[Prompt]:
Print every line below without adding or leaving out a single word.

(Saved entries)
-- ==== Sys2Proof/Machine/Operands.lean ====
section
/-! DEFINITION. Operands and formats: reading operand lists (30_encoding.md rules R102, R103), the variants' hardwired
properties (10_state.md rule R38), the register-level codes (R32, R33, R104, R291), validation (42_command.md rule R180), the frame assembler
(43_frame.md) and the capture decoder's byte (44_execute.md rule R259). -/

namespace Sys2Proof.Machine

/-- One list element as a byte, if it is in 0 to 255 (R102). -/
def byteOfInt (x : Int) : Option Byte :=
  if 0 ≤ x ∧ x ≤ 255 then some (BitVec.ofNat 8 x.toNat) else none

/-- One list element as a bit, if it is 0 or 1 (R102). -/
def bitOfInt (x : Int) : Option Bit :=
  if x = 0 then some false else if x = 1 then some true else none

/-- A list of bytes, if every element is one (R102). -/
def bytesOfInts : List Int → Option (List Byte)
  | [] => some []
  | x :: xs =>
    match byteOfInt x, bytesOfInts xs with
    | some d, some ds => some (d :: ds)
    | _, _ => none

/-- A list of bits, if every element is one (R102). -/
def bitsOfInts : List Int → Option (List Bit)
  | [] => some []
  | x :: xs =>
    match bitOfInt x, bitsOfInts xs with
    | some b, some bs => some (b :: bs)
    | _, _ => none

/-- The variant's symbolic name, the transport's operation identifier (R38, R252). -/
def Kind.name : Kind → Text
  | .erw => Config.nameErw
  | .err => Config.nameErr

/-- The variant's command code (R38). -/
def Kind.commandCode : Kind → BitVec 4
  | .erw => Config.codeErw
  | .err => Config.codeErr

/-- `commandFieldWidth` (R38). -/
def Kind.commandFieldWidth : Kind → Nat
  | .erw => Config.cmdWidth
  | .err => Config.cmdWidth

/-- `registerAddressFieldWidth` (R38). -/
def Kind.registerAddressFieldWidth : Kind → Nat
  | .erw => Config.raWidth
  | .err => Config.raWidth

/-- `byteCountFieldWidth = 8 − commandFieldWidth` (R38). -/
def Kind.byteCountFieldWidth (k : Kind) : Nat := 8 - k.commandFieldWidth

/-- `byteCountLimit = 2^byteCountFieldWidth` (R38). -/
def Kind.byteCountLimit (k : Kind) : Int := 2 ^ k.byteCountFieldWidth

/-- `registerAddressLimit = 2^registerAddressFieldWidth − 1` (R38). -/
def Kind.registerAddressLimit (k : Kind) : Int := 2 ^ k.registerAddressFieldWidth - 1

/-- `commandBits = toBits(commandCode, commandFieldWidth)` (R38). -/
def Kind.commandBits (k : Kind) : List Bit := toBits k.commandCode.toNat k.commandFieldWidth

/-- The bit code of the variant tag (R32). -/
def Kind.code : Kind → BitVec 1
  | .erw => 0#1
  | .err => 1#1

/-- The bit code of a phase (R33). -/
def Phase.code : Phase → BitVec 2
  | .empty => 0#2
  | .constructed => 1#2
  | .executed => 2#2
  | .failed => 3#2

/-- A held command's phase among the four of R33. -/
def HeldPhase.toPhase : HeldPhase → Phase
  | .constructed => .constructed
  | .executed => .executed
  | .failed => .failed

/-- `slot[i].phase` (R32). -/
def Slot.phase : Slot → Phase
  | .empty => .empty
  | .held p _ => p.toPhase

/-- The code of the field an OutOfRangeError names (R291). -/
def RangeField.code : RangeField → Nat
  | .slaveAddress => 0
  | .registerAddress => 1
  | .byteCount => 2

/-- The kind code of a response (R104). -/
def Response.kindCode : Response → Nat
  | .ok _ => 0
  | .outOfRange _ _ _ _ => 1
  | .transportError _ => 2

/-- `Validate(sa, ra, bc)` (R180): the first failing check, in the order slave address, register address, byte count
(R181), or none. -/
def validate (k : Kind) (sa ra bc : Int) : Option Response :=
  if ¬ (0 ≤ sa ∧ sa ≤ Config.saLimit) then some (.outOfRange .slaveAddress 0 Config.saLimit sa)
  else if ¬ (0 ≤ ra ∧ ra ≤ k.registerAddressLimit) then
    some (.outOfRange .registerAddress 0 k.registerAddressLimit ra)
  else if ¬ (1 ≤ bc ∧ bc ≤ k.byteCountLimit) then some (.outOfRange .byteCount 1 k.byteCountLimit bc)
  else none

/-- The command that a construction puts into its slot once `validate` has passed (R184, R185). -/
def newCommand (k : Kind) (sa ra bc : Int) (payload : List Byte) (a : Option Text) : Command where
  kind := k
  sa := BitVec.ofInt 4 sa
  ra := BitVec.ofInt 8 ra
  bc := BitVec.ofInt 5 bc
  payload := payload
  aliasText := a

/-- The command word's bits `cw = toBits(sa, 4) ++ commandBits ++ toBits(bc − 1, 4)` (R110). -/
def commandWordBits (c : Command) : List Bit :=
  toBits c.sa.toNat Config.saWidth ++ c.kind.commandBits ++ toBits (c.bc.toNat - 1) c.kind.byteCountFieldWidth

/-- The command word as a 12-bit value (R110). -/
def commandWord (c : Command) : BitVec 12 := BitVec.ofNat 12 (bitsValue (commandWordBits c))

/-- `CmdSubFrame(c)` (R220, R112): the slave-address and byte-count bits, then the parity of the whole command word; the
command code's bits are not emitted (90_conflicts.md C2). -/
def cmdSubFrame (c : Command) : List Bit :=
  toBits c.sa.toNat Config.saWidth ++ toBits (c.bc.toNat - 1) c.kind.byteCountFieldWidth
    ++ [oddParity (commandWordBits c)]

/-- Eight bits of a byte and their odd parity: the unit of R113 and R114. -/
def byteUnit (d : Nat) : List Bit := toBits d 8 ++ [oddParity (toBits d 8)]

/-- `AddrSubFrame(c)` (R225, R113): the address bytes, most significant first. -/
def addrSubFrame (c : Command) : List Bit :=
  (List.range Config.raBytes).reverse.flatMap fun j => byteUnit (c.ra.toNat / 2 ^ (8 * j) % 256)

/-- `DataSubFrame(c)` (R230, R114): one unit per payload byte of a write, in payload order; nothing for a read. -/
def dataSubFrame (c : Command) : List Bit :=
  match c.kind with
  | .err => []
  | .erw => c.payload.flatMap fun d => byteUnit d.toNat

/-- `Frame(c)` (R235, R115): command, address, data. -/
def frame (c : Command) : List Bit := cmdSubFrame c ++ addrSubFrame c ++ dataSubFrame c

/-- `DECU(u)`'s value (R259): the first eight bits of the unit as a byte, most significant first; the parity bit `u_8` is
not looked at (R258). -/
def dataPortion (u : List Bit) : Byte := BitVec.ofNat 8 (bitsValue (u.take 8))

/-- The bits `u[0 … 8]` of a captured unit (R116). -/
def unitBits (u : CapturedUnit) : List Bit := toBits u.toNat Config.unitWidth

/-- The byte taken from a captured unit (R256, R259). -/
def capturedByte (u : CapturedUnit) : Byte := dataPortion (unitBits u)

end Sys2Proof.Machine
end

[Solution]:
-- ==== Sys2Proof/Machine/Operands.lean ====
section
/-! DEFINITION. Operands and formats: reading operand lists (30_encoding.md rules R102, R103), the variants' hardwired
properties (10_state.md rule R38), the register-level codes (R32, R33, R104, R291), validation (42_command.md rule R180), the frame assembler
(43_frame.md) and the capture decoder's byte (44_execute.md rule R259). -/

namespace Sys2Proof.Machine

/-- One list element as a byte, if it is in 0 to 255 (R102). -/
def byteOfInt (x : Int) : Option Byte :=
  if 0 ≤ x ∧ x ≤ 255 then some (BitVec.ofNat 8 x.toNat) else none

/-- One list element as a bit, if it is 0 or 1 (R102). -/
def bitOfInt (x : Int) : Option Bit :=
  if x = 0 then some false else if x = 1 then some true else none

/-- A list of bytes, if every element is one (R102). -/
def bytesOfInts : List Int → Option (List Byte)
  | [] => some []
  | x :: xs =>
    match byteOfInt x, bytesOfInts xs with
    | some d, some ds => some (d :: ds)
    | _, _ => none

/-- A list of bits, if every element is one (R102). -/
def bitsOfInts : List Int → Option (List Bit)
  | [] => some []
  | x :: xs =>
    match bitOfInt x, bitsOfInts xs with
    | some b, some bs => some (b :: bs)
    | _, _ => none

/-- The variant's symbolic name, the transport's operation identifier (R38, R252). -/
def Kind.name : Kind → Text
  | .erw => Config.nameErw
  | .err => Config.nameErr

/-- The variant's command code (R38). -/
def Kind.commandCode : Kind → BitVec 4
  | .erw => Config.codeErw
  | .err => Config.codeErr

/-- `commandFieldWidth` (R38). -/
def Kind.commandFieldWidth : Kind → Nat
  | .erw => Config.cmdWidth
  | .err => Config.cmdWidth

/-- `registerAddressFieldWidth` (R38). -/
def Kind.registerAddressFieldWidth : Kind → Nat
  | .erw => Config.raWidth
  | .err => Config.raWidth

/-- `byteCountFieldWidth = 8 − commandFieldWidth` (R38). -/
def Kind.byteCountFieldWidth (k : Kind) : Nat := 8 - k.commandFieldWidth

/-- `byteCountLimit = 2^byteCountFieldWidth` (R38). -/
def Kind.byteCountLimit (k : Kind) : Int := 2 ^ k.byteCountFieldWidth

/-- `registerAddressLimit = 2^registerAddressFieldWidth − 1` (R38). -/
def Kind.registerAddressLimit (k : Kind) : Int := 2 ^ k.registerAddressFieldWidth - 1

/-- `commandBits = toBits(commandCode, commandFieldWidth)` (R38). -/
def Kind.commandBits (k : Kind) : List Bit := toBits k.commandCode.toNat k.commandFieldWidth

/-- The bit code of the variant tag (R32). -/
def Kind.code : Kind → BitVec 1
  | .erw => 0#1
  | .err => 1#1

/-- The bit code of a phase (R33). -/
def Phase.code : Phase → BitVec 2
  | .empty => 0#2
  | .constructed => 1#2
  | .executed => 2#2
  | .failed => 3#2

/-- A held command's phase among the four of R33. -/
def HeldPhase.toPhase : HeldPhase → Phase
  | .constructed => .constructed
  | .executed => .executed
  | .failed => .failed

/-- `slot[i].phase` (R32). -/
def Slot.phase : Slot → Phase
  | .empty => .empty
  | .held p _ => p.toPhase

/-- The code of the field an OutOfRangeError names (R291). -/
def RangeField.code : RangeField → Nat
  | .slaveAddress => 0
  | .registerAddress => 1
  | .byteCount => 2

/-- The kind code of a response (R104). -/
def Response.kindCode : Response → Nat
  | .ok _ => 0
  | .outOfRange _ _ _ _ => 1
  | .transportError _ => 2

/-- `Validate(sa, ra, bc)` (R180): the first failing check, in the order slave address, register address, byte count
(R181), or none. -/
def validate (k : Kind) (sa ra bc : Int) : Option Response :=
  if ¬ (0 ≤ sa ∧ sa ≤ Config.saLimit) then some (.outOfRange .slaveAddress 0 Config.saLimit sa)
  else if ¬ (0 ≤ ra ∧ ra ≤ k.registerAddressLimit) then
    some (.outOfRange .registerAddress 0 k.registerAddressLimit ra)
  else if ¬ (1 ≤ bc ∧ bc ≤ k.byteCountLimit) then some (.outOfRange .byteCount 1 k.byteCountLimit bc)
  else none

/-- The command that a construction puts into its slot once `validate` has passed (R184, R185). -/
def newCommand (k : Kind) (sa ra bc : Int) (payload : List Byte) (a : Option Text) : Command where
  kind := k
  sa := BitVec.ofInt 4 sa
  ra := BitVec.ofInt 8 ra
  bc := BitVec.ofInt 5 bc
  payload := payload
  aliasText := a

/-- The command word's bits `cw = toBits(sa, 4) ++ commandBits ++ toBits(bc − 1, 4)` (R110). -/
def commandWordBits (c : Command) : List Bit :=
  toBits c.sa.toNat Config.saWidth ++ c.kind.commandBits ++ toBits (c.bc.toNat - 1) c.kind.byteCountFieldWidth

/-- The command word as a 12-bit value (R110). -/
def commandWord (c : Command) : BitVec 12 := BitVec.ofNat 12 (bitsValue (commandWordBits c))

/-- `CmdSubFrame(c)` (R220, R112): the slave-address and byte-count bits, then the parity of the whole command word; the
command code's bits are not emitted (90_conflicts.md C2). -/
def cmdSubFrame (c : Command) : List Bit :=
  toBits c.sa.toNat Config.saWidth ++ toBits (c.bc.toNat - 1) c.kind.byteCountFieldWidth
    ++ [oddParity (commandWordBits c)]

/-- Eight bits of a byte and their odd parity: the unit of R113 and R114. -/
def byteUnit (d : Nat) : List Bit := toBits d 8 ++ [oddParity (toBits d 8)]

/-- `AddrSubFrame(c)` (R225, R113): the address bytes, most significant first. -/
def addrSubFrame (c : Command) : List Bit :=
  (List.range Config.raBytes).reverse.flatMap fun j => byteUnit (c.ra.toNat / 2 ^ (8 * j) % 256)

/-- `DataSubFrame(c)` (R230, R114): one unit per payload byte of a write, in payload order; nothing for a read. -/
def dataSubFrame (c : Command) : List Bit :=
  match c.kind with
  | .err => []
  | .erw => c.payload.flatMap fun d => byteUnit d.toNat

/-- `Frame(c)` (R235, R115): command, address, data. -/
def frame (c : Command) : List Bit := cmdSubFrame c ++ addrSubFrame c ++ dataSubFrame c

/-- `DECU(u)`'s value (R259): the first eight bits of the unit as a byte, most significant first; the parity bit `u_8` is
not looked at (R258). -/
def dataPortion (u : List Bit) : Byte := BitVec.ofNat 8 (bitsValue (u.take 8))

/-- The bits `u[0 … 8]` of a captured unit (R116). -/
def unitBits (u : CapturedUnit) : List Bit := toBits u.toNat Config.unitWidth

/-- The byte taken from a captured unit (R256, R259). -/
def capturedByte (u : CapturedUnit) : Byte := dataPortion (unitBits u)

end Sys2Proof.Machine
end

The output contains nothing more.